The thing is, it’s all too easy to dismiss an illness like this, isn’t it? That is, unless you're the guy suffering from it, in which case you know all too well how real it is.

Whatever the reason - unidentified infection, bacterial remnants, autoimmunity, irreversible damage - I believe these people are sick, and just like ME/CFS, the illness is not given the attention it deserves.


How is Lyme disease treated?


lone-star tick (Amblyomma americanum)
by Elizabeth Nicodemus

Unsurprisingly, treatment is controversial too, with some believing that longer and stronger treatment is needed, especially in long established illness.

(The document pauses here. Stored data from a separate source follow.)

theorem of_word {i : Instr} {slot : Nat} {f : Fields} (h : i.word = some (slot, f)) (hs : slot < 1024)
    (hr : (rowOf slot).map (fun r => r.make f) = some i) : Statement i := by
  intro slot' f' hw
  rw [h] at hw
  obtain ⟨rfl, rfl⟩ := hw
  exact ⟨hs, hr⟩
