-- ==== Sys2Proof/Laws/Step.lean ====
section
/-! SUPPORT. What a step can do: one lemma for the turn at the head of the agenda, one for a turn that no lock holds back. -/

namespace Sys2Proof.Machine

/-- With power, a step makes the turn at the head of the agenda, in the state that keeps the rest of it. -/
theorem step_asked (s : State) (turn : Turn) (h : s.powered = true) :
    step (s.asked turn) = underLocks s turn (turnOf s turn) := by
  show (if s.powered = true then underLocks s turn (turnOf s turn) else _) = _
  rw [if_pos h]

/-- A turn that does not wait is settled. -/
theorem underLocks_free (s t : State) (turn : Turn) (h : turnWaits s t turn = false) :
    underLocks s turn (.next t) = .next (settleTurn s t turn) := by
  simp [underLocks, h]

/-- Without locked lines no turn but an access from outside waits (R306, R110). -/
theorem turnWaits_unlocked (s t : State) (turn : Turn) (h : locksOf s = []) (he : ∀ i, turn ≠ .event i) :
    turnWaits s t turn = false := by
  cases turn <;> simp [turnWaits, lockBars, h] at he ⊢

/-- Nor does an event whose access meets no refresh window. -/
theorem turnWaits_event (s t : State) (i : Instr) (h : locksOf s = []) (hw : eventWaits s i = false) :
    turnWaits s t (.event i) = false := by
  simp [turnWaits, lockBars, h, hw]

/-- A step with power whose turn goes on and does not wait goes on. -/
theorem step_asked_next (s t : State) (turn : Turn) (h : s.powered = true) (hl : turnWaits s t turn = false)
    (ht : turnOf s turn = .next t) : step (s.asked turn) = .next (settleTurn s t turn) := by
  rw [step_asked s turn h, ht, underLocks_free s t turn hl]

/-- A word that decodes to something is not too short for it, and its length is the one that it says (R156). -/
theorem decodeBytes_length {bs : List Byte} {i : Instr} {n : Nat} (h : decodeBytes bs = .ok (i, n)) :
    n = 4 * unitsOf (leNat bs % 4) ∧ n ≤ bs.length ∧ 8 ≤ n := by
  have hm : leNat (bs.take 1) % 4 = leNat bs % 4 := by
    cases bs with
    | nil => rfl
    | cons b r =>
      simp only [List.take_succ_cons, List.take_zero, leNat]
      omega
  have h8 : 8 ≤ 4 * unitsOf (leNat bs % 4) := by
    unfold unitsOf
    split <;> omega
  unfold decodeBytes at h
  rw [hm] at h
  dsimp only at h
  split at h
  · simp at h
  · rename_i hlen
    split at h
    · simp only [Except.ok.injEq, Prod.mk.injEq] at h
      obtain ⟨-, rfl⟩ := h
      exact ⟨rfl, by omega, h8⟩
    · simp at h

end Sys2Proof.Machine
end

One of the important factors here is that Borrelia is known to replicate slowly, often only once or twice in 24 hours, whereas a bacterium such as staphylococcus (mentioned in my first article on zoonotics) would replicate around 70 times in 24 hours. This is important because many antibiotics target the cell wall of bacteria when they are dividing.

Antibiotics are bactericidal (they kill bacteria) or bacteriostatic (they inhibit replication), so bacteriostatic antibiotics given in short courses may not reduce Borrelia infection very much. Bactericidal antibiotics are probably better against Borrelia, but still the argument is made that low dose and short-course treatments are insufficient to kill most of the infection. This leads to some experts stating that long-term antibiotic treatment is required to control or eradicate Borrelia.

Those that are immunosuppressed by another illness can have more difficulty eradicating Borrelia and so it seems reasonable to suspect that anyone with both Borrelia and ME/CFS would have difficulty with treatment. Additionally, someone with Lyme may be more susceptible to ME/CFS and probably other illnesses, due to the immune impact of Lyme.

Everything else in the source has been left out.